L. P. Boitard,The Foundling Hospital, Holborn, London , 1753 | Public Domain / The Wellcome Trust/Wikimedia Commons

Marissa: Mary Jones’s replacement, Mary Clifford, was sent to the house in February 1766. Yes… they’re ALL named Mary. Clifford and Mitchell (who had been there for the long haul) were tortured by Elizabeth, her husband and son. Mitchell tried to escape once, taking a play out of Mary Jones’s book, but her plan was foiled by one of the Brownrigg sons who apprehended her on the street. Together, the girls were stripped naked, strangled with chains, and hung up by hooks in the kitchen and cellar.

Elizabeth Brownrigg’s midwifery business grew. She delivered poor women at her own home as well as at a house she rented in Hampstead. Keep in mind these are poor, indigent women, so even though most babies were born at home, these women were usually homeless so had to give birth either at the workhouse or at the midwife’s home.

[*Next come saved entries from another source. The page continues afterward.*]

-- ==== Sys2Proof/Machine/Answer.lean ====
section
/-! DEFINITION. The answer a management command places in the response buffer (R182, R21). -/

namespace Sys2Proof.Machine

/-- The codes of the commands (R21). -/
inductive CommandCode where
  | readTable
  | writeTable
  | readPoint
  | forcePoint
  | releasePoint
  | readEvents
  | setTime
  | loadBudget
  | lineControl
  | turbineControl
  | setCap
  | setOverride
  | segmentMode
  | enumerate
  | renumber
  | lockNumber
  | restartSegment
  | warmRestart
  | readStatus
deriving DecidableEq, Repr

/-- The command bytes of R21. -/
def CommandCode.byte : CommandCode → Byte
  | .readTable => 0x01
  | .writeTable => 0x02
  | .readPoint => 0x03
  | .forcePoint => 0x04
  | .releasePoint => 0x05
  | .readEvents => 0x06
  | .setTime => 0x07
  | .loadBudget => 0x08
  | .lineControl => 0x09
  | .turbineControl => 0x0A
  | .setCap => 0x0B
  | .setOverride => 0x0C
  | .segmentMode => 0x0D
  | .enumerate => 0x0E
  | .renumber => 0x0F
  | .lockNumber => 0x10
  | .restartSegment => 0x11
  | .warmRestart => 0x12
  | .readStatus => 0x13

/-- The response bytes of R21. -/
def RespCode.byte : RespCode → Byte
  | .done => 0x00
  | .doneClamped => 0x01
  | .busy => 0x10
  | .badCommand => 0x11
  | .badLength => 0x12
  | .badTable => 0x13
  | .badIndex => 0x14
  | .badState => 0x15
  | .badValue => 0x16
  | .locked => 0x17
  | .timeUnset => 0x18
  | .aborted => 0x20

/-- Places a response in the response buffer (R182). -/
def State.place (s : State) (r : Response) : State :=
  { s with mgmt.response := some r, mgmt.nextSegment := 0 }

/-- Answers a command with a code and data bytes. -/
def State.answer (s : State) (cmd : CommandCode) (code : RespCode) (data : List Byte := []) : State :=
  s.place ⟨cmd.byte, code, .bytes data⟩

/-- The number of clamped fields as one data byte (log 8). -/
def countByte (n : Nat) : Byte := if n < 256 then BitVec.ofNat 8 n else Config.clampedCountByte n

/-- DONE, or DONE-CLAMPED with the number of clamped fields. -/
def State.answerClamped (s : State) (cmd : CommandCode) (n : Nat) : State :=
  if n = 0 then s.answer cmd .done else s.answer cmd .doneClamped [countByte n]

/-- BAD-STATE with a reason byte, and any further bytes. -/
def State.badState (s : State) (cmd : CommandCode) (reason : Nat) (more : List Byte := []) : State :=
  s.answer cmd .badState (BitVec.ofNat 8 reason :: more)

end Sys2Proof.Machine
end

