/-- The state in which a management command acts: from step 2 of R182 on it is in execution. -/
def State.during (s : State) (c : CommandCode) : State := { s with mgmt.executing := some c.byte }

/-- A command has been answered (R182): its response stands in the buffer, no segment of it sent. -/
def State.Answered (t : State) (c : CommandCode) (code : RespCode) (data : List Byte) : Prop :=
  t.mgmt.response = some ⟨c.byte, code, .bytes data⟩ ∧ t.mgmt.nextSegment = 0

/-! ### Invariants -/

/-- R188: the event queue holds at most 64 entries, in order of their run-time stamps, none later than run time. -/
def State.QueueOrdered (s : State) : Prop :=
  s.mgmt.events.length ≤ 64 ∧ s.mgmt.events.Pairwise (fun a b => a.runTime ≤ b.runTime) ∧
    ∀ e ∈ s.mgmt.events, e.runTime ≤ s.runTime

/-- The tables keep their sizes (R3, R23, R38, R42, section 7.4) and the queues and counts their bounds (R126, R168,
R169, R170, R178, R188); a slot names a point 0 to 191 and no point stands in two slots (R3), the echo records of a
cycle are of different slots (R4), an enumeration run assigns station numbers (R27), and every FIRM block lies within
the capability stored with it (R171). -/
structure State.Shaped (s : State) : Prop where
  points     : s.points.length = 192
  slots      : s.ring.slotMap.length = 256
  echoes     : s.ring.echoCounts.length = 256
  collisions : s.ring.collisions.length = 256
  stations   : s.seg.stations.length = 30
  drops      : s.seg.dropFlags.length = 31
  halfHours  : ∀ l, (s.fgc l).table.length = 48
  consec     : ∀ l, (s.fgc l).abn.consec ≤ 14400
  out        : s.disp.out.length ≤ 4
  queue      : s.disp.queue.length ≤ 16
  firm       : ∀ b ∈ s.disp.queue, b.firm = true → b.accPower + b.accReserve ≤ b.capAt
  number     : s.disp.vr < 128
  notice     : s.disp.notice.next < 128
  lost       : s.mgmt.lost ≤ 65535
  once       : pointsOnce s.ring.slotMap = true
  mapped     : ∀ e ∈ s.ring.slotMap, e.point < 192
  echo       : ∀ o, s.ring.outstanding = some o → (o.echo.map (·.1)).Nodup
  assigned   : ∀ a, s.seg.enum.awaiting = some a ∨ s.seg.enum.winner = some a → 1 ≤ a.2

/-- R127: the exhausted condition stands as its definition says, and no line feeds while it holds. -/
def State.Guarded (s : State) : Prop :=
  ∀ l, (s.fgc l).abn.exhausted = (s.fgc l).isExhausted ∧
    ((s.line l).state.feeds = true → (s.fgc l).abn.exhausted = false)

/-! ### Frames -/

/-- The other line. -/
def otherLine : LineId → LineId
  | .one => .two
  | .two => .one

/-- What no event of one line touches: the clocks, the ring, the segment manager, the turbine, the dispatch unit and the
queue of commands; the other line's controller, flue gas unit and caps; the pages; every point that is neither an
OUTPUT nor a REPORT; and of the management unit all but the events and the response. -/
structure LineEvent (l : LineId) (s t : State) : Prop where
  clock      : t.clock = s.clock
  resetLow   : t.resetLow = s.resetLow
  ring       : t.ring = s.ring
  seg        : t.seg = s.seg
  turb       : t.turb = s.turb
  disp       : t.disp = s.disp
  pending    : t.pending = s.pending
  other      : t.line (otherLine l) = s.line (otherLine l)
  otherFgc   : t.fgc (otherLine l) = s.fgc (otherLine l)
  otherCaps  : t.env.caps.get (otherLine l) = s.env.caps.get (otherLine l)
  header     : t.env.page = s.env.page
  result     : t.env.result = s.env.result
  page       : (t.line l).page = (s.line l).page
  fgcPage    : (t.fgc l).page = (s.fgc l).page
  dosing     : (t.fgc l).dosing = (s.fgc l).dosing
  points     : ∀ i, (s.point i).kind ≠ .output → (s.point i).kind ≠ .report → t.point i = s.point i
  mail       : ({ t.mgmt with
    events := s.mgmt.events, lost := s.mgmt.lost, response := s.mgmt.response
    nextSegment := s.mgmt.nextSegment } : Mgmt) = s.mgmt

/-- The value that the part has set on a role's OUTPUT or REPORT point, where one is configured. -/
def State.Shows (t : State) (r : Role) (l : Option LineId) (v : Int) : Prop :=
  ∀ i, t.findPoint r l = some i → (t.point i).kind = r.kind → (t.point i).value = v

/-- Two records have the same structure and limit fields (R42). -/
structure Point.SameSettings (p q : Point) : Prop where
  kind       : p.kind = q.kind
  role       : p.role = q.role
  line       : p.line = q.line
  gain       : p.gain = q.gain
  offset     : p.offset = q.offset
  low        : p.low = q.low
  high       : p.high = q.high
  staleLimit : p.staleLimit = q.staleLimit
  subst      : p.subst = q.subst
  substValue : p.substValue = q.substValue
  holdLimit  : p.holdLimit = q.holdLimit
  polarity   : p.polarity = q.polarity
  riseMask   : p.riseMask = q.riseMask
  fallMask   : p.fallMask = q.fallMask
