-- ==== Sys2Proof/Certificates/Slice0/Obligations.lean ====
section
/-! DEFINITION. The statements for the provers: the rules of the manual as claims about the model, family by family.
A statement of what a command does says in which states it completes, what it leaves and what it leaves alone. -/

open Sys2Proof Sys2Proof.Machine

/-! ### The machine as a whole -/

/-- The command at the front of the queue is run with the queue's rest. -/
def Obligations.StepRunsFront : Prop :=
  ∀ (c : Instr) (rest : List Instr) (s : State),
    s.pending = c :: rest → step s = exec c { s with pending := rest }

/-- On an empty queue the part takes the step it owes, else the first timer event that has come, else one tick of 0.1
ms; the order is the model's choice (log 1). While RESET_N is low it does nothing (log 37). -/
def Obligations.IdleOrder : Prop :=
  ∀ s : State, s.pending = [] →
    (s.resetLow = true → step s = .next s) ∧
    (∀ i rest, s.resetLow = false → s.owed = i :: rest → step s = .next (State.perform { s with owed := rest } i)) ∧
    (∀ i rest, s.resetLow = false → s.owed = [] → s.dueEvents = i :: rest → step s = exec i s) ∧
    (s.resetLow = false → s.owed = [] → s.dueEvents = [] → step s = .next s.tick)

/-- A part whose point table has its 192 records, and whose waiting commands can be spelt, never stops. -/
def Obligations.ShapedStepGoes : Prop :=
  ∀ s : State, s.points.length = 192 → (∀ c ∈ s.pending, c.wellFormed = true) → Goes (step s)

/-- R188: every step keeps the event queue at 64 entries at most, in order of their run-time stamps. -/
def Obligations.QueueOrderKept : Prop :=
  ∀ s t : State, s.QueueOrdered → step s = .next t → t.QueueOrdered

/-- Every step keeps the sizes of the tables and the bounds of the queues and counts, every slot's point within 0 to
191 and no point in two slots, the echo records of a cycle of different slots, and every FIRM block within the
capability stored with it (R3, R4, R23, R27, R42, R126, R168, R169, R170, R171, R188). -/
def Obligations.ShapeKept : Prop := ∀ s t : State, s.Shaped → step s = .next t → t.Shaped

/-- R127: no line is in FEEDING or FEED-HOLD while its abnormal-operation record is ABNORMAL with the consecutive count
at its limit or the annual remaining at zero; every step keeps this. -/
def Obligations.ExhaustedLinesDoNotFeed : Prop := ∀ s t : State, s.Guarded → step s = .next t → t.Guarded

/-- The part right after reset meets the three invariants. -/
def Obligations.ResetMeetsInvariants : Prop :=
  State.reset.QueueOrdered ∧ State.reset.Shaped ∧ State.reset.Guarded

/-! ### Bytes and what they stand for -/

/-- R21, R182, section 11.1: the bytes of every management command, judged while none is in execution, are taken as
that command, which is the step the part then owes (logs 1 and 36); its code is in execution. -/
def Obligations.CommandBytesDecode : Prop :=
  ∀ (i : Instr) (code : CommandCode) (args : List Byte) (s : State), i.wellFormed = true →
    commandOf i = some (code, args) → s.mgmt.executing = none →
    s.commandComplete (commandBytes code args) = (s.during code).owe i
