@[simp] theorem State.own_pending (s : State) (r : Role) (l : Option LineId) (v : Int) : (s.own r l v).pending = s.pending :=
  by unfold State.own; split <;> [rfl; (split <;> rfl)]

/-! ### An allocation run is due -/

@[simp] theorem State.oweRun_clock (s : State) (c : RunCause) : (s.oweRun c).clock = s.clock :=
  by unfold State.oweRun; split <;> rfl

@[simp] theorem State.oweRun_resetLow (s : State) (c : RunCause) : (s.oweRun c).resetLow = s.resetLow :=
  by unfold State.oweRun; split <;> rfl

@[simp] theorem State.oweRun_ring (s : State) (c : RunCause) : (s.oweRun c).ring = s.ring :=
  by unfold State.oweRun; split <;> rfl

@[simp] theorem State.oweRun_seg (s : State) (c : RunCause) : (s.oweRun c).seg = s.seg :=
  by unfold State.oweRun; split <;> rfl

@[simp] theorem State.oweRun_points (s : State) (c : RunCause) : (s.oweRun c).points = s.points :=
  by unfold State.oweRun; split <;> rfl

@[simp] theorem State.oweRun_lines (s : State) (c : RunCause) : (s.oweRun c).lines = s.lines :=
  by unfold State.oweRun; split <;> rfl

@[simp] theorem State.oweRun_fgcs (s : State) (c : RunCause) : (s.oweRun c).fgcs = s.fgcs :=
  by unfold State.oweRun; split <;> rfl

@[simp] theorem State.oweRun_env (s : State) (c : RunCause) : (s.oweRun c).env = s.env :=
  by unfold State.oweRun; split <;> rfl

@[simp] theorem State.oweRun_turb (s : State) (c : RunCause) : (s.oweRun c).turb = s.turb :=
  by unfold State.oweRun; split <;> rfl

@[simp] theorem State.oweRun_disp (s : State) (c : RunCause) : (s.oweRun c).disp = s.disp :=
  by unfold State.oweRun; split <;> rfl

@[simp] theorem State.oweRun_mgmt (s : State) (c : RunCause) : (s.oweRun c).mgmt = s.mgmt :=
  by unfold State.oweRun; split <;> rfl

@[simp] theorem State.oweRun_pending (s : State) (c : RunCause) : (s.oweRun c).pending = s.pending :=
  by unfold State.oweRun; split <;> rfl

/-! ### What an update sets -/

@[simp] theorem Two.get_set {α : Type} (t : Two α) (l : LineId) (a : α) : (t.set l a).get l = a := by cases l <;> rfl

@[simp] theorem Two.get_set_other {α : Type} (t : Two α) (l : LineId) (a : α) :
    (t.set l a).get (otherLine l) = t.get (otherLine l) := by cases l <;> rfl

@[simp] theorem Two.set_get {α : Type} (t : Two α) (l : LineId) : t.set l (t.get l) = t := by cases l <;> rfl

@[simp] theorem Two.set_set {α : Type} (t : Two α) (l : LineId) (a b : α) : (t.set l a).set l b = t.set l b := by
  cases l <;> rfl

@[simp] theorem State.setLine_line (s : State) (l : LineId) (c : Line) : (s.setLine l c).line l = c := by cases l <;> rfl

@[simp] theorem State.setLine_line_other (s : State) (l : LineId) (c : Line) :
    (s.setLine l c).line (otherLine l) = s.line (otherLine l) := by cases l <;> rfl

@[simp] theorem State.setFgc_fgc (s : State) (l : LineId) (f : Fgc) : (s.setFgc l f).fgc l = f := by cases l <;> rfl

@[simp] theorem State.setFgc_fgc_other (s : State) (l : LineId) (f : Fgc) :
    (s.setFgc l f).fgc (otherLine l) = s.fgc (otherLine l) := by cases l <;> rfl

theorem State.setPoint_point (s : State) (i : Nat) (p : Point) (h : i < s.points.length) :
    (s.setPoint i p).point i = p := by
  simp [State.point, State.setPoint, h]

theorem State.setPoint_point_other (s : State) (i j : Nat) (p : Point) (h : i ≠ j) :
    (s.setPoint i p).point j = s.point j := by
  simp [State.point, State.setPoint, List.getD_eq_getElem?_getD, List.getElem?_set_ne h]

@[simp] theorem State.owe_owed (s : State) (i : Instr) : (s.owe i).owed = s.owed ++ [i] := rfl

@[simp] theorem State.place_response (s : State) (r : Response) : (s.place r).mgmt.response = some r := rfl

@[simp] theorem State.place_nextSegment (s : State) (r : Response) : (s.place r).mgmt.nextSegment = 0 := rfl

@[simp] theorem State.place_events (s : State) (r : Response) : (s.place r).mgmt.events = s.mgmt.events := rfl

@[simp] theorem State.answer_events (s : State) (c : CommandCode) (k : RespCode) (d : List Byte) :
    (s.answer c k d).mgmt.events = s.mgmt.events := rfl

@[simp] theorem State.answer_lost (s : State) (c : CommandCode) (k : RespCode) (d : List Byte) :
    (s.answer c k d).mgmt.lost = s.mgmt.lost := rfl

@[simp] theorem State.answer_executing (s : State) (c : CommandCode) (k : RespCode) (d : List Byte) :
    (s.answer c k d).mgmt.executing = s.mgmt.executing := rfl

theorem State.answered (s : State) (c : CommandCode) (k : RespCode) (d : List Byte) :
    (s.answer c k d).Answered c k d := ⟨rfl, rfl⟩

@[simp] theorem State.during_executing (s : State) (c : CommandCode) :
    (s.during c).mgmt.executing = some c.byte := rfl

@[simp] theorem State.during_events (s : State) (c : CommandCode) : (s.during c).mgmt.events = s.mgmt.events := rfl

@[simp] theorem State.during_lost (s : State) (c : CommandCode) : (s.during c).mgmt.lost = s.mgmt.lost := rfl

@[simp] theorem State.reachTenths_clock (s : State) (t : Nat) : (s.reachTenths t).clock = s.clock.reach t := rfl

@[simp] theorem State.reach_clock (s : State) (t : Nat) : (s.reach t).clock = s.clock.reach (10 * t) := rfl

/-! ### Blocks and points read through an update that leaves them -/

@[simp] theorem State.setLine_fgc (s : State) (l : LineId) (c : Line) (k : LineId) : (s.setLine l c).fgc k = s.fgc k :=
  by simp [State.fgc]

@[simp] theorem State.setLine_point (s : State) (l : LineId) (c : Line) (j : Nat) : (s.setLine l c).point j = s.point j :=
  by simp [State.point]

@[simp] theorem State.setLine_findPoint (s : State) (l : LineId) (c : Line) (q : Role) (m : Option LineId) : (s.setLine l c).findPoint q m = s.findPoint q m :=
  by simp [State.findPoint]

@[simp] theorem State.setLine_runTime (s : State) (l : LineId) (c : Line) : (s.setLine l c).runTime = s.runTime :=
  by simp [State.runTime]

@[simp] theorem State.setFgc_line (s : State) (l : LineId) (f : Fgc) (k : LineId) : (s.setFgc l f).line k = s.line k :=
  by simp [State.line]

@[simp] theorem State.setFgc_point (s : State) (l : LineId) (f : Fgc) (j : Nat) : (s.setFgc l f).point j = s.point j :=
  by simp [State.point]
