-- ==== Sys2Proof/Tests/Slice0.lean ====
section
/-! SUPPORT. The model's own tests: a smoke test of every check of WellFormed, the manual's worked cases and small runs of
single commands, and for every statement with hypotheses a witness that meets them, each clause at a value of its own. -/

namespace Sys2Proof.Tests

open Sys2Proof.Machine

/- One theorem at a time: each kernel evaluation holds a thread of its own. -/
set_option Elab.async false

/-! ### Helpers -/

/-- What holds of the next state of a command. -/
def after (i : Instr) (s : State) (p : State → Bool) : Bool :=
  match exec i s with
  | .next t => p t
  | .fault _ => false
  | .refused _ => false

/-- A step that answers a next state. -/
def goes (o : Host.Outcome State Fault Refusal) : Bool :=
  match o with
  | .next _ => true
  | .fault _ => false
  | .refused _ => false

theorem goes_of (o : Host.Outcome State Fault Refusal) (h : goes o = true) : ∃ t, o = .next t := by
  cases o with
  | next t => exact ⟨t, rfl⟩
  | fault _ => cases h
  | refused _ => cases h

/-- A configured point that presents a good value. -/
def pt (r : Role) (l : Option LineId) (v : Int) (level : Signals := 0) : Point :=
  { Point.empty with
    kind := r.kind, role := r, line := l, gain := 4096, low := -32768, high := 32767, value := v, level := level
    quality := .good, input := .fresh, started := true, staleAt := some 2000, holdAt := none }

/-- The points of the tests; line 1 alone is configured. -/
def housePoints : List Point :=
  [pt .furnaceTemp (some .one) 9000, pt .steamFlow (some .one) 412, pt .feederStatus (some .one) 0 1,
    pt .lineStatus (some .one) 0 3, pt .feederCommand (some .one) 0, pt .lineState (some .one) 0,
    pt .grateSpeed (some .one) 0, pt .turbineIndication none 1, pt .turbineRequest none 0, pt .nox (some .one) 1480,
    pt .o2Flue (some .one) 1010, pt .h2oFlue (some .one) 1850] ++ List.replicate 179 .empty ++ [pt .heatDemand none 180]

/-- Both links UP, the segment in RUN, line 1 ready to start. -/
def house : State :=
  { State.reset with
    points := housePoints
    ring := { Ring.reset true true with
      segment := .run
      slotMap :=
        [⟨.input, 0, 1⟩, ⟨.input, 1, 1⟩, ⟨.input, 2, 1⟩, ⟨.input, 3, 1⟩, ⟨.output, 4, 0⟩, ⟨.input, 7, 1⟩,
          ⟨.output, 8, 0⟩] ++ List.replicate 249 .unused }
    lines := ⟨{ Line.reset with permissive := true }, .reset⟩ }

/-- The house with line 1 changed. -/
def lineAs (f : Line → Line) : State := house.setLine .one (f (house.line .one))

/-- Line 1 in FEEDING with its first stroke in flight. -/
def feeding : State :=
  lineAs fun c => { c with
    state := .feeding, periodAt := some 500, entry := some .fresh, burnTimer := some 60000, due := .at_ 700
    stroke := some ⟨9, 0, .out⟩, strokeAt := some 30000, dEff := 450, alloc := 450, ranPeriod := true }

/-- Line 1 in FEEDING with no stroke in flight. -/
def waiting : State := feeding.setLine .one { feeding.line .one with stroke := none, strokeAt := none }

/-- Line 1 in FEED-HOLD with one cause. -/
def heldBy (k : HoldCause) : State :=
  lineAs fun c => { c with state := .feedHold, causes := [k], holdAt := some 900000, entry := some .fresh, due := .atOnce }

/-- Line 1 in BURNOUT. -/
def burning : State := lineAs fun c => { c with state := .burnout, burnoutAt := some 3600000 }

/-- Line 1 TRIPPED, its signals high again. -/
def tripped : State := lineAs fun c => { c with state := .tripped, trip := some ⟨.flame, .feeding, 5⟩ }

/-- The house in CONFIG. -/
def config : State := { house with ring.segment := .config }

/-- A part that has nothing configured, in CONFIG. -/
def bare : State := { State.reset with ring := { Ring.reset true true with segment := .config } }

/-- The house with the turbine changed. -/
def turbAs (f : Turbine → Turbine) : State := { house with turb := f house.turb }

/-- The house with the dispatch unit configured and changed. -/
def dispAs (f : Dispatch → Dispatch) : State :=
  { house with
    clock := ⟨10000, some 3600000⟩
    disp := f { house.disp with
      page := { DispatchPage.default with unit := (1, 2), pool := (1, 9) }, unitUsed := (1, 2), poolUsed := (1, 9)
      lastCe := 150 } }

/-- CONFIG with stations: 1 and 4 ACTIVE, 4 locked, 2 SILENT, 3 locked and ABSENT, the others free. -/
def stationed : State :=
  { config with seg.stations :=
      [{ Station.free with serial := some 5, kindCode := 3, state := .active },
        { Station.free with serial := some 6, state := .silent },
        { Station.free with serial := some 7, lock := true },
        { Station.free with serial := some 8, state := .active, lock := true }] ++ List.replicate 26 .free }

/-- The conditions of Shaped, each as a test. -/
def shapedTest (s : State) : Bool :=
  decide (s.points.length = 192 ∧ s.ring.slotMap.length = 256 ∧ s.ring.echoCounts.length = 256 ∧
    s.ring.collisions.length = 256 ∧ s.seg.stations.length = 30 ∧ s.seg.dropFlags.length = 31) &&
  decide ((s.fgc .one).table.length = 48 ∧ (s.fgc .two).table.length = 48 ∧ (s.fgc .one).abn.consec ≤ 14400 ∧
    (s.fgc .two).abn.consec ≤ 14400 ∧ s.disp.out.length ≤ 4 ∧ s.disp.queue.length ≤ 16 ∧ s.disp.vr < 128 ∧
    s.disp.notice.next < 128 ∧ s.mgmt.lost ≤ 65535) &&
  decide (∀ b ∈ s.disp.queue, b.firm = true → b.accPower + b.accReserve ≤ b.capAt) &&
  decide (pointsOnce s.ring.slotMap = true ∧ ∀ e ∈ s.ring.slotMap, e.point < 192) &&
  decide (∀ o ∈ s.ring.outstanding.toList, (o.echo.map (·.1)).Nodup) &&
  decide (∀ a ∈ s.seg.enum.awaiting.toList ++ s.seg.enum.winner.toList, 1 ≤ a.2)

theorem shaped_of (s : State) (h : shapedTest s = true) : s.Shaped := by
  simp only [shapedTest, Bool.and_eq_true, decide_eq_true_eq] at h
  obtain ⟨⟨⟨⟨⟨⟨h1, h2, h3, h4, h5, h6⟩, h7, h8, h9, h10, h11, h12, h13, h14, h15⟩, h16⟩, h17, h18⟩, h19⟩, h20⟩ := h
  refine ⟨h1, h2, h3, h4, h5, h6, ?_, ?_, h11, h12, h16, h13, h14, h15, h17, h18, ?_, ?_⟩
  · intro l; cases l <;> assumption
  · intro l; cases l <;> assumption
  · intro o ho; exact h19 o (by simp [ho])
  · rintro a (ha | ha)
    · exact h20 a (by simp [ha])
    · exact h20 a (by simp [ha])

theorem house_free : house.Free := ⟨⟨rfl, rfl⟩, rfl⟩
theorem feeding_free : feeding.Free := ⟨⟨rfl, rfl⟩, rfl⟩
theorem waiting_quiet : waiting.Quiet := ⟨rfl, rfl⟩
theorem heldBy_free (k : HoldCause) : (heldBy k).Free := ⟨⟨rfl, rfl⟩, rfl⟩
theorem burning_free : burning.Free := ⟨⟨rfl, rfl⟩, rfl⟩
theorem tripped_free : tripped.Free := ⟨⟨rfl, rfl⟩, rfl⟩
theorem config_free : config.Free := ⟨⟨rfl, rfl⟩, rfl⟩
theorem bare_free : bare.Free := ⟨⟨rfl, rfl⟩, rfl⟩
theorem stationed_free : stationed.Free := ⟨⟨rfl, rfl⟩, rfl⟩
theorem reset_free : State.reset.Free := ⟨⟨rfl, rfl⟩, rfl⟩

/-- A cycle frame of two slots. -/
def frame : CycleFrame :=
  ⟨0, 7, 0, 0, 0, [⟨9000, 0, 1⟩, ⟨412, 0, 1⟩], emptyAttention, emptyArea 50, emptyArea 32, []⟩

/-- A cycle frame at its limits. -/
def fullFrame : CycleFrame :=
  ⟨1, 65535, 0, 0, 0, List.replicate 256 ⟨0xFFFF, 0xFF, 0xFF⟩, emptyAttention, emptyArea 50, emptyArea 32, [1]⟩

/-- A frame that is no cycle frame though it begins like one. -/
def damagedFrame : LinkFrame := ⟨ringProtocol, true, [1]⟩

/-- A frame of another protocol. -/
def foreignFrame : LinkFrame := ⟨0x0800, true, []⟩

/-! ### WellFormed refuses an ill-formed term for each of its checks -/

theorem test_wellFormed_refuses :
    (Instr.staleTimerExpiry 192).wellFormed = false ∧ (Instr.holdTimerExpiry 192).wellFormed = false ∧
      (Instr.staircaseStep 192).wellFormed = false ∧ (Instr.schedule 1 2 0 (List.replicate 84 0)).wellFormed = false ∧
      (Instr.cancel 1 2 0 (List.replicate 84 0)).wellFormed = false ∧ (Instr.kindDiscard 1 2 0x10).wellFormed = false ∧
      (Instr.blockStart 128 0).wellFormed = false ∧ (Instr.blockStart 0 4).wellFormed = false ∧
      (Instr.blockEnd 128 0).wellFormed = false ∧ (Instr.blockEnd 0 4).wellFormed = false ∧
      (Instr.writeTable 10 0 0 (List.replicate 234 0)).wellFormed = false ∧
      (Instr.forcePoint 0 (.other 1)).wellFormed = false ∧ (Instr.forcePoint 0 (.other 2)).wellFormed = false ∧
      (Instr.outboundPass ⟨0, true, List.replicate 1501 0⟩).wellFormed = false ∧
      (Instr.inboundPass ⟨0, true, List.replicate 1501 0⟩).wellFormed = false := by decide +kernel

theorem test_wellFormed_accepts :
    (Instr.staleTimerExpiry 191).wellFormed = true ∧ (Instr.blockStart 127 3).wellFormed = true ∧
      (Instr.kindDiscard 1 2 0x21).wellFormed = true ∧ (Instr.forcePoint 255 (.other 3)).wellFormed = true ∧
      (Instr.writeTable 10 0 0 (List.replicate 233 0)).wellFormed = true := by decide +kernel

/-! ### The manual's worked cases -/

/-- The check values of the two CRCs over the nine digits, as their catalogues give them. -/
theorem test_crc_check_values :
    let digits : List Byte := [0x31, 0x32, 0x33, 0x34, 0x35, 0x36, 0x37, 0x38, 0x39]
    crc8 digits = 0xF4 ∧ crc16 digits = 0x29B1 := by decide +kernel
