theorem State.Shaped.step (h : s.Shaped) : KeepsShape (step s) := by
  unfold Machine.step
  split
  · exact h.idle
  · exact State.Shaped.exec { h with }

end

end Sys2Proof.Machine

open Sys2Proof.Machine in
/-- Settles O5: every operation of the part keeps its shape, and so does every step. -/
theorem Sys2Proof.shapeKept : Obligations.ShapeKept := fun _ t h e => h.step t e
end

Averill: While Brownrigg’s reputation as a midwife grew, Clifford and Mitchell lived in misery. Some sources say they lived in a freezing coal hole while more dramatic accounts say they lived in a muddy sty under the stairs where the hogs lived. They were given one piece of bread per day and no water. They got their drinking water from the hogs’ trough. They were often bound and beaten severely with whips and straps. Quickly dressed again in their dirty clothes, and beaten again before their previous wounds had healed . They never slept in a bed even once during their time in the Brownrigg home. When EB went into the country on the weekends, they were chained under the stairs. They especially dreaded these times.

Marissa: After the ordeal, Mary Mitchell recounted some sad stories. There’s one about Mary Clifffors being so starving that she broke open a locked kitchen cupboard but got no reward for her risk because it was empty. Her punishment was particularly severe. The Brownriggs stripped her naked and strangled her over and over until just before the point of death. At the end of the night they threw her in the coal shaft with the chain still around her neck.

The Marys were often asked to do things that they were physically incapable of doing, such as erect a bedstead or carry heavy objects around. When they inevitably failed (especially considering they were starving, injured and suffering from exposure) this was an excuse for Elizabeth Brownrigg to execute another vicious beating.
Clifford once disclosed the abuse to an elderly French lodger staying in the Brownrigg home. The lodger confronted Elizabeth Brownrigg who, in a rage, retaliated by cutting Mary Clifford’s tongue with scissors.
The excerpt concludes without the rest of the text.